Tuesday was my other job in the morning but, as seems to be normal, it cuts across the day job with learning. We are having to make a decision about how we source one of our main component materials and had used CPI to get some estimates. It turned out that they had used the laboratory scale price for one of the reagents rather than the scaled up price and no-one noticed (we have no manufacturing experience in the team) until we started to try to make decisions based on the CPI input. When we did notice, it meant that about an hours debate was rendered pointless, and the tension between the salesman and the accountant was unnecessary!

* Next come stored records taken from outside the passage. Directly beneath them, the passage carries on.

-- ==== Sys2Proof/Safety.lean ====
section
/-! DEFINITION. Safety.lean: what holds of the block in every state a run reaches: the consistency of
STATUS, ERRINFO, the hidden state and the code registers. -/

namespace Sys2Proof.Machine

/-- BUSY shows exactly whether a command runs, CMD is the running word, and the report of the previous
command is cleared while it runs (10_state.md rules R24 to R26, 40_command.md rule R100). -/
structure BusyConsistent (s : State) : Prop where
  busy_iff : s.status.busy = true ↔ s.seq ≠ .idle
  cmd_running : ∀ w, s.seq = .running w → s.cmd = w
  busy_clear : s.status.busy = true → s.status.done = false ∧ s.status.err = false

/-- ERR, ERRCODE and ERRINFO report no error, or one cause of the table (10_state.md rules R24 and R26,
60_exceptions.md rules R200 and R201). -/
def ErrorReported (s : State) : Prop :=
  (s.status.err = false ∧ s.status.errCode = 0#4 ∧ s.errInfo = ErrInfo.none) ∨
  ∃ e : CmdError, s.status.err = true ∧ s.status.errCode = errCodeOf e ∧ s.errInfo = errInfoOf e

/-- The engine is asked only for a running command that makes a request, and a stored answer is the
oracle's to that request (10_state.md rule R45, 41_truncate.md rule R121). That eng_req stays true while
an answer is stored is the model's reading (DEDUCED, log entry 13). -/
structure EngineConsistent (s : State) : Prop where
  request : s.engReq = true → (runningRequest s).isSome = true
  answer : ∀ a, s.engResp = some a → s.engReq = true ∧ (runningRequest s).map engineOf = some a

/-- CODE is the decimal text of OTP in CODELEN characters, or empty, and 0x00 beyond CODELEN
(10_state.md rules R41 and R43, 41_truncate.md rule R134). -/
structure CodeConsistent (r : Regs) : Prop where
  length : r.codeLen.toNat ≤ 32
  digits : ∀ k : Fin 32, k.val < r.codeLen.toNat →
    r.code[k].toNat = 0x30 + r.otp.toNat / 10 ^ (r.codeLen.toNat - 1 - k.val) % 10
  padding : ∀ k : Fin 32, r.codeLen.toNat ≤ k.val → r.code[k] = 0x00#8
  fits : r.codeLen.toNat ≠ 0 → r.otp.toNat < 10 ^ r.codeLen.toNat

/-- The result registers stay in their ranges (10_state.md rules R37, R39 and R40). -/
structure ResultsInRange (r : Regs) : Prop where
  otp : r.otp.toNat < 10 * 2 ^ 31
  off : r.off.toNat ≤ 59
  dyn : r.dyn = true → r.off.toNat ≤ 15
  lres : r.lres.toNat ≤ 9

/-- While the reset input is asserted every piece of the block's state holds its reset value
(70_reset_and_hazards.md rule R240). -/
def ResetHeld (s : State) : Prop := s.resetIn = true → s = { resetBlock s with resetIn := true }

/-- The invariant of the block. -/
structure Inv (s : State) : Prop where
  busy : BusyConsistent s
  error : ErrorReported s
  engine : EngineConsistent s
  code : CodeConsistent s.regs
  results : ResultsInRange s.regs
  held : ResetHeld s

end Sys2Proof.Machine
end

It took a phone call to CPI to sort it out, but I do worry that some of those we have appointed to help small companies are actually in the “how do we grow our own organisation” mind-set.
Wednesday started off back in Swindon with a Low Carbon Innovation Coordination Group (see – http://www.lowcarboninnovation.co.uk/ and note that they have not updated the website with a name change agreed weeks ago either!) teleconference about the status of the Technology Innovation Needs Assessments (TINAs). I have written about these before. They are basically a great idea – bring together in own document all the information and insight into a specific area so that all the organisations in the area can use the same dataset to support decision making. The problem has been that DECC subcontracted The Carbon Trust to do the work and they employed some consultants on a day rate to deliver it. They have spun out the job for way too long and, now the pressure is on them to deliver, they are getting defensive about the projects and not listening to important concerns from their stakeholders. We first discussed the Offshore Wind TINA that I thought we had approved a month ago. Others had re-read the document and realised that the intense editing had introduced its own inconsistencies and they made the writers squirm for a lot longer than the agenda allowed. That meant that the discussion on the Marine TINA (that Rob had briefed me for) was given less time that it really needed and the preliminary discussion of the Carbon Capture and Storage TINA was only perfunctory. Ah well.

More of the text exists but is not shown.